- **What you should do**
In the material below, the lines containing the word "length" are required; copy each of them.
━━━━
-- ==== Sys2Proof/Laws/Fetch.lean ====
section
/-! SUPPORT. What fetching can do: reading the operand fields of code that stands in memory, field by field
(30_encoding.md R72, R73, R85). -/

namespace Sys2Proof.Machine

theorem fetch8_inside {s : State} (h : (s.reg .ip).toNat < s.config.memSize) :
    fetch8 s = .ok (s.mem.byteAt (s.reg .ip).toNat) (s.setReg .ip (s.reg .ip + 1)) := by
  rw [fetch8, memRead8_inside h]; rfl

theorem fetch8_outside {s : State} (h : s.config.memSize ≤ (s.reg .ip).toNat) :
    fetch8 s = .raised (s.raise (.outOfBounds (s.reg .ip).toNat 1)) := by
  rw [fetch8, memRead8_outside h]; rfl

theorem fetch16_inside {s : State} (h : (s.reg .ip).toNat + 1 < s.config.memSize) :
    fetch16 s = .ok (wordAt s (s.reg .ip).toNat) (s.setReg .ip (s.reg .ip + 2)) := by
  rw [fetch16, memRead16_inside h]; rfl

theorem fetch16_outside {s : State} (h : s.config.memSize ≤ (s.reg .ip).toNat + 1) :
    fetch16 s = .raised (s.raise (.outOfBounds (s.reg .ip).toNat 2)) := by
  rw [fetch16, memRead16_outside h]; rfl

/-- The bytes of memory from address `a` on, wrapping at 2^16. -/
def bytesAt (m : Memory) : Word → Nat → List Byte
  | _, 0 => []
  | a, n + 1 => m.byteAt a.toNat :: bytesAt m (a + 1) n

theorem bytesAt_add (m : Memory) (a : Word) (j k : Nat) :
    bytesAt m a (j + k) = bytesAt m a j ++ bytesAt m (a + BitVec.ofNat 16 j) k := by
  induction j generalizing a with
  | zero => simp [bytesAt]
  | succ j ih =>
    rw [show j + 1 + k = (j + k) + 1 by omega, bytesAt, bytesAt, ih, List.cons_append,
      show a + 1 + BitVec.ofNat 16 j = a + BitVec.ofNat 16 (j + 1) by rw [BitVec.ofNat_add]; bv_omega]

@[simp] theorem bytesAt_length (m : Memory) (a : Word) (n : Nat) : (bytesAt m a n).length = n := by
  induction n generalizing a with
  | zero => rfl
  | succ n ih => simp [bytesAt, ih]

/-- One field, readable, is fetched as the bytes that stand there. -/
theorem fetchField_inside (f : Field) {s : State} (hw : s.config.memSize ≤ 65536)
    (h : (s.reg .ip).toNat + f.width - 1 < s.config.memSize) :
    fetchField f s =
      .ok (bytesAt s.mem (s.reg .ip) f.width) (s.setReg .ip (s.reg .ip + BitVec.ofNat 16 f.width)) := by
  cases f with
  | byte => rw [fetchField, fetch8_inside (by simpa [Field.width] using h)]; rfl
  | sel => rw [fetchField, fetch8_inside (by simpa [Field.width] using h)]; rfl
  | word =>
    have h' : (s.reg .ip).toNat + 1 < s.config.memSize := by simpa [Field.width] using h
    rw [fetchField, fetch16_inside h', Access.bind_ok]
    simp only [wordAt, highByte_joinBytes, lowByte_joinBytes, Field.width, bytesAt]
    rw [show (s.reg .ip + 1).toNat = (s.reg .ip).toNat + 1 by
      rw [BitVec.toNat_add, show (1 : Word).toNat = 1 from rfl]; omega]
    rfl

/-- Whether fields are readable depends on the configuration alone. -/
theorem fieldsReadable_congr {s t : State} (h : t.config = s.config) (fs : List Field) (a : Word) :
    fieldsReadable t a fs ↔ fieldsReadable s a fs := by
  induction fs generalizing a with
  | nil => exact Iff.rfl
  | cons f fs ih => rw [fieldsReadable, fieldsReadable, ih, h]

/-- Readable fields are fetched in order as the bytes that stand there, and `ip` moves past them. -/
theorem fetchFields_inside (fs : List Field) {s : State} (hw : s.config.memSize ≤ 65536)
    (h : fieldsReadable s (s.reg .ip) fs) :
    fetchFields fs s =
      .ok (bytesAt s.mem (s.reg .ip) (widthOf fs)) (s.setReg .ip (s.reg .ip + BitVec.ofNat 16 (widthOf fs))) := by
  induction fs generalizing s with
  | nil =>
    rw [fetchFields]
    congr 1
    refine State.ext_fields rfl (fun r => ?_) rfl rfl rfl rfl rfl
    by_cases hr : r = .ip <;> simp [widthOf, hr]
  | cons f fs ih =>
    obtain ⟨h1, h2⟩ := h
    rw [fetchFields, fetchField_inside f hw h1, Access.bind_ok, ih (by simpa using hw), Access.bind_ok]
    · congr 1
      · rw [show widthOf (f :: fs) = f.width + widthOf fs by simp [widthOf], bytesAt_add]
        simp
      · refine State.ext_fields rfl (fun r => ?_) rfl rfl rfl rfl rfl
        by_cases hr : r = .ip
        · simp only [hr, State.reg_setReg, if_true, widthOf, List.map_cons, List.sum_cons, BitVec.ofNat_add]
          bv_omega
        · simp [hr]
    · simp only [State.reg_setReg, if_true]
      exact (fieldsReadable_congr (State.setReg_config _ _ _) fs _).2 h2

/-- Writing back what a register holds changes nothing. -/
theorem State.setReg_reg (s : State) (r : Reg) : s.setReg r (s.reg r) = s := by
  refine State.ext_fields rfl (fun q => ?_) rfl rfl rfl rfl rfl
  by_cases h : q = r <;> simp [h]

/-- One field that does not lie in memory raises the fault of its own address and width, with `ip` left at it. -/
theorem fetchField_outside (f : Field) {s : State} (h : s.config.memSize ≤ (s.reg .ip).toNat + f.width - 1) :
    fetchField f s = .raised (s.raise (.outOfBounds (s.reg .ip).toNat f.width)) := by
  cases f with
  | byte => rw [fetchField, fetch8_outside (by simpa [Field.width] using h)]; rfl
  | sel => rw [fetchField, fetch8_outside (by simpa [Field.width] using h)]; rfl
  | word => rw [fetchField, fetch16_outside (by simpa [Field.width] using h)]; rfl

/-- One field that lies in memory moves `ip` past it. -/
theorem fetchField_advances (f : Field) {s : State} (h : (s.reg .ip).toNat + f.width - 1 < s.config.memSize) :
    ∃ bytes, fetchField f s = .ok bytes (s.setReg .ip (s.reg .ip + BitVec.ofNat 16 f.width)) := by
  cases f with
  | byte => exact ⟨_, by rw [fetchField, fetch8_inside (by simpa [Field.width] using h)]; rfl⟩
  | sel => exact ⟨_, by rw [fetchField, fetch8_inside (by simpa [Field.width] using h)]; rfl⟩
  | word => exact ⟨_, by rw [fetchField, fetch16_inside (by simpa [Field.width] using h)]; rfl⟩

/-- Fields of which some is not readable fault at the first that is not, with `ip` left at it (30_encoding.md R86). -/
theorem fetchFields_outside (fs : List Field) {s : State} (h : ¬ fieldsReadable s (s.reg .ip) fs) :
    ∃ before f after a, fs = before ++ f :: after ∧ fieldsReadable s (s.reg .ip) before ∧
      a = s.reg .ip + BitVec.ofNat 16 (widthOf before) ∧ s.config.memSize ≤ a.toNat + f.width - 1 ∧
      fetchFields fs s = .raised ((s.setReg .ip a).raise (.outOfBounds a.toNat f.width)) := by
  induction fs generalizing s with
  | nil => exact absurd trivial h
  | cons f fs ih =>
    by_cases h1 : (s.reg .ip).toNat + f.width - 1 < s.config.memSize
    · obtain ⟨bytes, hb⟩ := fetchField_advances f h1
      have h2 : ∀ gs, fieldsReadable (s.setReg .ip (s.reg .ip + BitVec.ofNat 16 f.width))
          ((s.setReg .ip (s.reg .ip + BitVec.ofNat 16 f.width)).reg .ip) gs ↔
            fieldsReadable s (s.reg .ip + BitVec.ofNat 16 f.width) gs := by
        intro gs
        rw [State.reg_setReg, if_pos rfl, fieldsReadable_congr (State.setReg_config _ _ _)]
      obtain ⟨before, g, after, a, e, hr, ha, hm, hf⟩ := ih ((h2 fs).not.2 fun hh => h ⟨h1, hh⟩)
      refine ⟨f :: before, g, after, a, by rw [e, List.cons_append], ⟨h1, (h2 before).1 hr⟩, ?_, hm, ?_⟩
      · rw [ha, State.reg_setReg, if_pos rfl, show widthOf (f :: before) = f.width + widthOf before by simp [widthOf],
          BitVec.ofNat_add]
        bv_omega
      · rw [fetchFields, hb, Access.bind_ok, hf, Access.bind_raised]
        congr 2
    · refine ⟨[], f, fs, s.reg .ip, rfl, trivial, by simp [widthOf], Nat.le_of_not_lt h1, ?_⟩
      rw [fetchFields, fetchField_outside f (Nat.le_of_not_lt h1), State.setReg_reg]
      rfl

/-- Code that stands in memory is the bytes of memory there. -/
theorem codeAt_iff (s : State) (a : Word) (bs : List Byte) : codeAt s a bs ↔ bytesAt s.mem a bs.length = bs := by
  induction bs generalizing a with
  | nil => simp [codeAt, bytesAt]
  | cons b bs ih => simp [codeAt, bytesAt, ih]

end Sys2Proof.Machine
end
━━━━
- **Answer section**
@[simp] theorem bytesAt_length (m : Memory) (a : Word) (n : Nat) : (bytesAt m a n).length = n := by
theorem codeAt_iff (s : State) (a : Word) (bs : List Byte) : codeAt s a bs ↔ bytesAt s.mem a bs.length = bs := by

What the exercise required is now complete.